This article originally appeared on ZDNet.
Google Cloud Platform has launched Cloud Run, a serverless compute platform that has built-in Kubernetes containers.
The move adds to the Google Cloud serverless compute stack and leverages the company’s strength in containerized platforms and notably Kubernetes. Google also has integrated Cloud Run with the rest of its portfolio, so it comes in two flavors: As a managed service and a developer environment.
Oren Teich, director of product management at Google, said in an interview that the aim for Cloud Run was to make it easier to run more workloads. “Serverless means a million things to a million people. For some it’s a great dev experience. For others it’s compute and a pricing model. We wanted to focus on how to make serverless work better with a platform,” said Teich. “Customers want to do more things and real use cases.”

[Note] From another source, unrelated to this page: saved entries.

/-- R395: the algorithms an attribute allows. -/
def attrAllows (attr alg : Nat) : Bool :=
  if attr = 1 ∨ attr = 2 ∨ attr = 3 then alg == 1 || alg == 2
  else if attr = 4 then decide (1 ≤ alg ∧ alg ≤ 4)
  else if attr = 5 then decide (3 ≤ alg ∧ alg ≤ 6)
  else false

/-- R395, R400: key bytes of an algorithm. -/
def keyLen (alg : Nat) : Nat := if alg = 1 then 16 else if alg = 4 ∨ alg = 6 then 48 else 32

/-- R395: the slot may be used so: it holds a key of this attribute, and one of the parties owns it. -/
def slotFor (k attr parties : Nat) (s : State) : Bool :=
  flag (R.GV_SLOT_VALID k) s && rd (R.GV_SLOT_ATTR k) s == attr && rd (R.GV_SLOT_OWNER k) s &&& parties != 0

/-- R398: an authorisation as it stands in a staging area. -/
structure Auth where
  format : Nat
  purpose : Nat
  anchor : Nat
  res : Bool
  counter : Nat
  devid : List Byte
  plen : Nat
  params : List Byte
  signed : List Byte
  rest : List Byte
  deriving DecidableEq, Repr

def parseAuth (b : List Byte) : Auth :=
  let at1 (i : Nat) := (b.getD i 0).toNat
  let plen := at1 24 + 256 * at1 25
  { format := at1 0, purpose := at1 1, anchor := at1 2,
    res := at1 3 == 0 && ((b.drop 26).take 6).all (· == 0),
    counter := leNat ((b.drop 4).take 4), devid := (b.drop 8).take 16, plen := plen,
    params := (b.drop 32).take plen, signed := b.take (32 + plen), rest := b.drop (32 + plen) }

/-- R397: the curve of a loaded anchor: 5 P-256, 6 P-384. -/
def anchorCurve (a : Nat) (s : State) : Nat := rd (R.GV_ANCINFO_CURVE a) s

def anchorLoaded (a : Nat) (s : State) : Bool := flag (R.GV_ANCINFO_LOADED a) s

/-- R398: a signature over `msg` under anchor `a`, r ‖ s at the front of `sig`. -/
def anchorVerifies (a : Nat) (msg sig : List Byte) (s : State) : Bool :=
  let key := s.vault.anchors.getD a []
  if anchorCurve a s = 6 then Config.ecdsaVerify384 key msg (sig.take 96) else Config.ecdsaVerify256 key msg (sig.take 64)

/-- R399: everything about an authorisation that fails with DENIED. -/
def authDenied (a : Auth) (purpose : Nat) (plenOk anchorOk : Bool) (s : State) : Bool :=
  a.format != 1 || !a.res || a.purpose != purpose || !plenOk || decide (448 < a.plen) || a.devid != devIdBytes ||
    !anchorOk || decide (5 < a.anchor) || !(anchorLoaded a.anchor s) || !(anchorVerifies a.anchor a.signed a.rest s)

/-- R399: the counter is spent. -/
def authStale (a : Auth) (s : State) : Bool := decide (a.counter ≤ rd (R.GV_ANCCNT_CNT a.anchor) s)

/-- R399: the anchor's counter takes the value of an accepted authorisation. -/
def takeCount (a : Auth) (s : State) : State := wr (R.GV_ANCCNT_CNT a.anchor) a.counter s

/-- R399, R401: the counter is committed before an action that is no change of the directory.  A key, an anchor, EPOCH
or the lifecycle is committed together with the spent counter, for no mixture of old and new may arise. -/
def spend (a : Auth) (s : State) : State := commitDir (takeCount a s)

/-- The authorisation in the vault staging area and in the tariff staging area (R422). -/
def vaultAuth (s : State) : Auth := parseAuth (mramRdN s 0x0A0000 576)
def tariffAuth (s : State) : Auth := parseAuth (mramRdN s 0x0B0000 576)

/-- R412: FAULT of a vault request; `rnd` says that it needs randomness (R402), a write of a slot for its scrambling
values (R403). -/
def vaultFault (rnd : Bool) (s : State) : Bool := !s.vault.dirOk || (rnd && flag R.GV_VSTAT_DRBGF s)

/-- R408: the wipe of step 4 runs. -/
def wiping (s : State) : Bool := flag R.LIFE_LSTATE_PEND s

/-- A vault request of the host, forwarded to TE15 on Q112 (R411). -/
def vaultReq (n : Fin 8) (t : Nat) (w0 w1 : W24) (status : State → Nat) (act : State → State × Nat) (s : State) :
    State :=
  viaReq 112 0 n t w0 w1 [] (te15Up s) (fun s =>
    let st := status s
    if st = stOK then let r := act s; reply n t w0.toNat r.2 stOK r.1 else reply n t w0.toNat 0 st s) s

/-- R400: the scalar of a P-256 or P-384 key lies in 1 to n − 1. -/
def scalarOk (alg : Nat) (key : List Byte) : Bool :=
  if alg = 5 then decide (1 ≤ beNat key ∧ beNat key < nP256)
  else if alg = 6 then decide (1 ≤ beNat key ∧ beNat key < nP384) else true

/-- R400: PARAMS of a KEY_LOAD. -/
structure KeyParams where
  slot : Nat
  attr : Nat
  alg : Nat
  owner : Nat
  ver : Nat
  wrapped : List Byte
  deriving DecidableEq, Repr

def keyParams (p : List Byte) : KeyParams :=
  let at1 (i : Nat) := (p.getD i 0).toNat
  ⟨at1 0, at1 1, at1 2, at1 3 % 8, leNat ((p.drop 4).take 4), p.drop 8⟩

/-- R400: PLEN of a KEY_LOAD. -/
def keyPlenOk (a : Auth) : Bool :=
  let k := keyParams a.params
  if k.attr = 0 then a.plen == 8 else a.plen == 16 + keyLen k.alg

/-- R400: the key of a KEY_LOAD under TK. -/
def keyOf (k : KeyParams) (s : State) : Option (List Byte) :=
  match Config.kwpUnwrap (s.vault.keys.getD 2 []) k.wrapped with
  | some b => if b.length = keyLen k.alg then some b else none
  | none => none

def keyLoadBad (k : KeyParams) (s : State) : Bool :=
  decide (k.slot < 3) || decide (32 ≤ k.slot) || decide (k.ver ≤ s.vault.vers.getD k.slot 0) ||
    (k.attr != 0 && (!(attrAllows k.attr k.alg) || !(slotFor 2 2 4 s) ||
      match keyOf k s with | some b => !(scalarOk k.alg b) | none => true))

/-- VAULT_KEY_LOAD (R400, R401). -/
def execVaultKeyLoad (n : Fin 8) (w0 w1 : W24) (s : State) : Host.Outcome State Fault Refusal :=
  .next (vaultReq n 0x3A w0 w1
    (fun s =>
      let a := vaultAuth s
      refusal (vaultFault true s)
        (w0 != 0 || w1 != 0 || authDenied a 1 (keyPlenOk a) (a.anchor == 1) s || flag R.GV_VSTAT_TAMPER s ||
          keyLoadBad (keyParams a.params) s)
        (isScrapped s) false (authStale a s) (wiping s))
    (fun s =>
      let a := vaultAuth s
      let k := keyParams a.params
      let s := takeCount a s
      let s := if k.attr = 0 then
          modV (fun v => { v with stored := v.stored.filter fun e => e.slot != k.slot }) (clearSlot k.slot k.ver s)
        else
          let key := (keyOf k s).getD []
          modV (fun v => { v with stored := (v.stored.filter fun e => e.slot != k.slot) ++
              [⟨k.slot, key, k.attr, k.alg, k.owner, k.ver⟩] })
            (setSlot k.slot key k.attr k.alg k.owner k.ver s)
      (commitDir s, k.slot * 256)) s)

/-- R397, R400: the anchor that signs the load of anchor `i`. -/
def anchorSigner (i : Nat) (s : State) : Nat := if i = 1 ∧ lifeState s = 0 then 0 else 1

/-- R400: PARAMS of an ANCHOR_LOAD. -/
def anchorBad (p : List Byte) (s : State) : Bool :=
  let i := (p.getD 0 0).toNat
  let c := (p.getD 1 0).toNat
  let key := p.drop 8
  i == 0 || decide (5 < i) || !(c == 5 || c == 6) || (i == 3 && c == 6) || p.getD 2 0 != 0 || p.getD 3 0 != 0 ||
    !(if c = 5 then onCurve pP256 bP256 key else onCurve pP384 bP384 key) || flag R.GV_VSTAT_TAMPER s

/-- R417: an anchor and the registers that show it. -/
def setAnchor (i c cnt : Nat) (key : List Byte) (s : State) : State :=
  wrs [(R.GV_ANCINFO_LOADED i, 1), (R.GV_ANCINFO_CURVE i, c), (R.GV_ANCCNT_CNT i, cnt),
    (R.GV_ANCHASH_H i, leNat ((beBytes 32 (Config.sha256 key).toNat).take 4))]
    (modV (fun v => { v with anchors := v.anchors.set i key }) s)

/-- VAULT_ANCHOR_LOAD (R400, R401, R410). -/
def execVaultAnchorLoad (n : Fin 8) (w0 w1 : W24) (s : State) : Host.Outcome State Fault Refusal :=
  .next (vaultReq n 0x3B w0 w1
    (fun s =>
      let a := vaultAuth s
      let i := (a.params.getD 0 0).toNat
      refusal (vaultFault false s)
        (w0 != 0 || w1 != 0 ||
          authDenied a 2 (a.plen == (if (a.params.getD 1 0) = 5 then 72 else 104)) (a.anchor == anchorSigner i s) s ||
          anchorBad a.params s)
        (isScrapped s || (isSealed s && (i == 2 || i == 3))) false (authStale a s) (wiping s))
    (fun s =>
      let a := vaultAuth s
      let i := (a.params.getD 0 0).toNat
      (commitDir (setAnchor i (a.params.getD 1 0).toNat (leNat ((a.params.drop 4).take 4)) (a.params.drop 8)
        (takeCount a s)), i * 256)) s)

/-- Draw `k` bytes from the DRBG (R402; log entry 3). -/
def drbg (k : Nat) (s : State) : List Byte × State := (freeBytes s k, { s with freeCtr := s.freeCtr + k })

/-- TAMPER_CLEAR (R406). -/
def execTamperClear (n : Fin 8) (w0 w1 : W24) (s : State) : Host.Outcome State Fault Refusal :=
  .next (vaultReq n 0x3D w0 w1
    (fun s =>
      let a := vaultAuth s
      refusal (vaultFault true s) (w0 != 0 || w1 != 0 || authDenied a 4 (a.plen == 0) (a.anchor == 1) s)
        (isScrapped s) false (authStale a s) (wiping s))
    (fun s =>
      let s := takeCount (vaultAuth s) s
      let d := drbg 32 s
      let s := modV (fun v => { v with seed := d.1, stored := [] }) d.2
      let s := wr R.LIFE_EPOCH_E (epoch s + 1) s
      let s := commitDir (wr R.GV_VSTAT_TAMPER 0 s)
      (setSlot 1 (keyWRK s) 3 2 4 0 s, 0)) s)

SEE: Google Cloud Platform: An insider’s guide (free PDF) (TechRepublic)
When it comes to serverless compute, Google Cloud has staked out an approach that’s more akin to functions as a service. Serverless compute, initially defined by AWS as turnkey infrastructure that bundles management, has grown in popularity, and the appeal is that companies can drop time spent on provisioning servers to focus more on functions. Google has staked out containers and functions to go along with serverless compute. Microsoft Azure has a similar approach.

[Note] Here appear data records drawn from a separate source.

-- ==== Sys2Proof/Machine/Fold.lean ====
section
/-!
DEFINITION. The commands of the Fold (R296 to R344, R518, R519), and FRAME and LIVE, which the Fold and the outlet
engines also act on.
-/
namespace Sys2Proof.Machine

/-- R299: the tapped sample of a channel in this frame. -/
def tapOf (o c : Nat) (s : State) : Option (Int × Nat) :=
  let ch := getCh o c s
  if chOn o c s && ch.got then some (ch.x, ch.stat) else none

/-- R257, R285: a positive crossing of a supply channel in this frame. -/
def noteCross (k : Nat) (s : State) : State :=
  if !(chOn 8 k s && (getCh 8 k s).zc) then s
  else
    let now := s.clock / 2 ^ 24
    let tz : Int := s.fold.lastC + (getCh 8 k s).zf * 32000000 - 607960000000
    let l := (now, tz) :: ((s.fold.cross.getD k []).filter fun e => decide (now < e.1 + 200000000 * 2 ^ 16))
    modFold (fun F => { F with cross := F.cross.modify k fun _ => l })
      { s with plm := { s.plm with refs := s.plm.refs.modify k fun x =>
        ⟨x.n + 1, some tz, match l[8]? with | some b => some ((tz - b.2) / 8) | none => x.t⟩ } }

/-- What the Fold does with a frame for one outlet: the tap (R299), a monitor fault on a closed outlet (R322), and the
post-open check (R314, R315).  `was` says that channel 12 was enabled before the frame. -/
def foldFrame (was : Nat → Bool) (o : Nat) (s : State) : State :=
  let keep := if kindOf o s = 3 then max 160 (2 * oRec2 o 24 s) else 160
  let s := modFo o (fun x => { x with tap := ((List.range 4).map (fun c => tapOf o c s) :: x.tap).take keep }) s
  let s := if flag (R.FLT_CHCFG_EN o 12) s && !(was o) then
      modFo o (fun x => { x with ring := [], noNorm := 0, seen := false }) s else s
  if !(foldUp s) || kindOf o s == 0 then s
  else
    let s := if shut o s && !(monOk o s) then rcTrip o 7 s else s
    if (getFo o s).kst = 4 ∧ voltsLow o s then openOver o false s else s

/-- FRAME (R144): every 8 kHz frame instant; also the tap of the Fold (R299), its post-open checks (R314, R315) and the
crossings that point-on-wave closing uses (R257). -/
def execFrame (codes : List (List (BitVec 3))) (s : State) : Host.Outcome State Fault Refusal :=
  let was (o : Nat) := flag (R.FLT_CHCFG_EN o 12) s
  let s := frameStep codes s
  let s := forEach [0, 1, 2] noteCross s
  let s := modFold (fun F => { F with lastC := s.clock / 2 ^ 24, supTap := (List.range 4).map fun c => tapOf 8 c s }) s
  .next (forEach outlets (foldFrame was) s)

/-- R255, R256, R259 step 2: what the outlet engine makes of a LIVE message. -/
def liveSeen (o irms : Nat) (p : Int) (s : State) : State :=
  let x := getOs o s
  match x.ramp with
  | some r =>
    if !r.imm && !r.opening && decide (irms < 10000) && (!(isDC o s) || pstageBit o 1 s) then
      askOpen o (modOs o (fun x => { x with ramp := some { r with opening := true } }) s)
    else s
  | none =>
    if ostate o s ≠ 5 then modOs o (fun x => { x with nOver := 0, nExp := 0 }) s
    else
      let high := !(isDC o s) && decide (1100 * offered o s + 5000 < irms)
      let exp := !(flag (R.OUT_OCFG_BIDIR o).eff s) && decide (p < -100)
      let a := if high then x.nOver + 1 else 0
      let b := if exp then x.nExp + 1 else 0
      let s := modOs o (fun x => { x with nOver := a, nExp := b }) s
      if 50 ≤ a then rampDown o 11 false s else if 20 ≤ b then rampDown o 12 false s else s

/-- LIVE (R177, R180): every 100 ms the pair reports the last closed interval in NRG and to the outlet engine, which
judges it (R255, R256, R259). -/
def execLive (o : Fin 8) (s : State) : Host.Outcome State Fault Refusal :=
  let r := liveStep o s
  match r.2 with
  | none => .next r.1
  | some (irms, p, m, cs) =>
    if outActive o r.1 then .next (liveSeen o irms p (drainQ (56 + o) (m :: cs.map contMsg) r.1))
    else .next (if (getQ (qn (56 + o)) r.1).en then pushWait (56 + o) (m :: cs.map contMsg) r.1 else pushAll (56 + o) o m cs r.1)

/-- ESTOP_CHANGE (R297, R307 to R309): a channel of the emergency stop reads a new level. -/
def execEstopChange (chB closed : Bool) (s : State) : Host.Outcome State Fault Refusal :=
  let s := wrB (if chB then R.FOLD_FSTAT_ESTB else R.FOLD_FSTAT_ESTA) closed s
  let s := if closed then s
    else forEach outlets (fun o s => wr (if chB then R.FOLD_KSTAT_KB o else R.FOLD_KSTAT_KA o) 0 s) s
  let s := modFold (fun F => { F with levels := F.levels.set (b2n chB) true }) s
  if !(foldUp s) then .next s
  else
    let a := flag R.FOLD_FSTAT_ESTA s
    let b := flag R.FOLD_FSTAT_ESTB s
    let s := if closed then s else emergencyStop s
    .next (modFold (fun F => { F with eClear := clearing F.eClear a b s.now }) s)

/-- ESTOP_DISCREPANCY (R309): the channels have differed for more than 50 ms. -/
def execEstopDiscrepancy (s : State) : Host.Outcome State Fault Refusal :=
  if !(foldUp s) || flag R.FOLD_FSTAT_ESTA s == flag R.FOLD_FSTAT_ESTB s then .next s
  else
    let s := modFold (fun F => { F with eClear := ⟨0, s.now⟩ }) s
    if s.fold.estopDisc then .next s
    else .next (foldTrip 15 2 (showF (modFold (fun F => { F with estopDisc := true }) s)))

/-- DOOR_CHANGE (R307, R309, R310): a door channel reads a new level. -/
def execDoorChange (chB closed : Bool) (s : State) : Host.Outcome State Fault Refusal :=
  let before := flag R.FOLD_FSTAT_DOORA s && flag R.FOLD_FSTAT_DOORB s
  let s := wrB (if chB then R.FOLD_FSTAT_DOORB else R.FOLD_FSTAT_DOORA) closed s
  let s := modFold (fun F => { F with levels := F.levels.set (2 + b2n chB) true }) s
  if !(foldUp s) then .next s
  else
    let a := flag R.FOLD_FSTAT_DOORA s
    let b := flag R.FOLD_FSTAT_DOORB s
    let s := if before && !closed then doorEvent s else s
    let s := modFold (fun F => { F with dClear := clearing F.dClear a b s.now }) s
    if a && b && decide (doorAct s < 2) then .next (showF (modFold (fun F => { F with door := false }) s)) else .next s

/-- DOOR_DISCREPANCY (R309, R310): the door channels have differed for more than DOORDISC. -/
def execDoorDiscrepancy (s : State) : Host.Outcome State Fault Refusal :=
  if !(foldUp s) || flag R.FOLD_FSTAT_DOORA s == flag R.FOLD_FSTAT_DOORB s then .next s
  else
    let s := modFold (fun F => { F with dClear := ⟨0, s.now⟩ }) s
    if s.fold.doorDisc then .next s
    else .next (doorEvent (showF (modFold (fun F => { F with doorDisc := true }) s)))

/-- A member of the Fold is lost (R334), or both are (R335). -/
def foldLoss (m cause : Nat) (s : State) : State :=
  if !(running (13 + m) s) then s
  else if running (14 - m) s then foldMember m cause s
  else foldPairDown cause s

/-- FOLD_WATCHDOG_EXPIRY (R297, R334): a member has not retriggered its watchdog within 10 ms. -/
def execFoldWatchdogExpiry (m : Fin 2) (s : State) : Host.Outcome State Fault Refusal := .next (foldLoss m 7 s)

/-- PD1_WINDOW_LOSS (R297, R483, R492): every contactor enable is de-energised in hardware. -/
def execPd1WindowLoss (s : State) : Host.Outcome State Fault Refusal :=
  let s := modFold (fun F => { F with pd1 := false }) s
  .next (forEach outlets (fun o s =>
    let s := paths o false false (modFo o (fun x => { x with enable := false }) s)
    if (getFo o s).kst = 2 then setKst o 3 s else s) s)

/-- PD1_WINDOW_RETURN (R483): the supplies are back inside the window for 1 ms. -/
def execPd1WindowReturn (s : State) : Host.Outcome State Fault Refusal :=
  .next (modFold (fun F => { F with pd1 := true }) s)

/-- FOLD_MEMBER_FAIL (R334): a member gives up under R77. -/
def execFoldMemberFail (m : Fin 2) (cause : Fin 16) (s : State) : Host.Outcome State Fault Refusal :=
  .next (foldLoss m cause s)

/-- FOLD_PAIR_FAULT (R335): both members have failed. -/
def execFoldPairFault (s : State) : Host.Outcome State Fault Refusal :=
  if foldUp s then .next (foldPairDown (rd R.FOLD_FSTAT_CAUSE s) s) else .next s

/-- FOLD_PATH_COMPARE (R333, R186): each member compares its path demand with the other's.  On a difference both run the
state check: a member that fails it is taken out, and where neither does, the standby is. -/
def execFoldPathCompare (s : State) : Host.Outcome State Fault Refusal :=
  let differ := outlets.any fun o => flag (R.FOLD_KSTAT_KA o) s != flag (R.FOLD_KSTAT_KB o) s
  if pairDuplex 13 s && differ && flag R.FOLD_FSTAT_ESTA s && flag R.FOLD_FSTAT_ESTB s then
    match stateOk 13 s, stateOk 14 s with
    | true, true => .next (foldMember (if engState 13 s = 3 then 1 else 0) 5 s)
    | false, true => .next (foldLoss 0 3 s)
    | true, false => .next (foldLoss 1 3 s)
    | false, false => .next (foldPairDown 3 s)
  else .next s

/-- A request of the outlet engine of outlet `o` on Q88 (R337): it waits while the Fold does not run; on a disabled
queue it completes WITHDRAWN (R111). -/
def kReq (o : Fin 8) (t : Nat) (w0 w1 : W24) (cs : List Cont) (extra : State → Nat) (act : State → State) (s : State) :
    State :=
  let ms := reqMsgs t w0 w1 cs
  if !(getQ 88 s).en then withdraw 88 o t w0.toNat none s
  else if (foldUp s || pairStopped 13 s) && canTake 88 ms s then
    let s := kTake o t (arrive 88 ms s)
    let st := if pairStopped 13 s || s.fold.recBad then stFAULT + (if t = 0x27 then 6 * 2 ^ 16 else 0)
              else if fld w0 3 0 ≠ o.val then stDENIED else extra s
    if st = stOK then act s else kDoneNow st s
  else if atHead 88 ms s then s else pushWait 88 ms s

/-- The fire instant a K_CLOSE carries (R337): the seconds whose low byte it gives, nearest the local clock's. -/
def fireOf (c : Cont) (s : State) : Nat :=
  let ns := c.1.toNat + fld c.2 5 0 * 2 ^ 24
  let now := clkSec s
  let d := (fld c.2 13 6 + 256 - now % 256) % 256
  let sec := if d < 128 then now + d else now + d - 256
  sec * 1000000000 + ns

/-- R16, R339: the refusal of a K_CLOSE before its step 1, with the cause it shows: a reserved bit; and, while another
close of the outlet is pending, the conditions of R311, SEALED and STALE before BUDGET. -/
def closeRefused (o : Nat) (rsv : Bool) (f : Option Nat) (s : State) : Nat :=
  if rsv then stDENIED
  else if (getFo o s).close.isNone then stOK
  else if closeBar o f false s ≠ 0 then stDENIED + closeBar o f false s * 2 ^ 16
  else refusal false false (isScrapped s) false (firePast f s) true

/-- K_CLOSE (R311, R312, R321, R337): an outlet engine asks the Fold to close. -/
def execKClose (o : Fin 8) (w0 w1 : W24) (conts : List Cont) (s : State) : Host.Outcome State Fault Refusal :=
  let pow := fld w0 4 4 == 1
  let fire (s : State) := if pow then (conts.head?.map fun c => fireOf c s) else none
  .next (kReq o 0x26 w0 w1 conts
    (fun s => closeRefused o (fld w0 23 5 != 0 || w1 != 0 || conts.length != b2n pow ||
      (conts.any fun c => fld c.2 23 14 != 0)) (fire s) s)
    (fun s =>
      let f := fire s
      let x := getFo o s
      let wait := decide (x.test ≠ 0) || decide (x.mask ≠ 0)
      let s := modFo o (fun x => { x with close := some ⟨f, wait, false⟩ }) s
      let s := if x.test = 1 then dropTest o s else s
      if wait then s else closeStep1 o s) s)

Nuances aside, serverless computing is available via cloud providers, which include AWS, Google Cloud Platform, Microsoft Azure, and IBM Cloud Functions.
Cloud Run will operate on Google Kubernetes Engine and has built-in Knative, an API and runtime environment. For good measure, Google said it is building out second-generation runtimes for Cloud Functions and App Engine, open-sourced a Functions Framework, and connected its serverless stack to private Google Cloud resources.
Teich said that the portability will enable Cloud Run to handle any stateless Docker container in a seamless way. The key word for enterprises is stateless. An ERP system wouldn’t work because it writes to disk. A legacy Java server, document processing software, and statistical analysis tool would play into Cloud Run easily and scale, he added.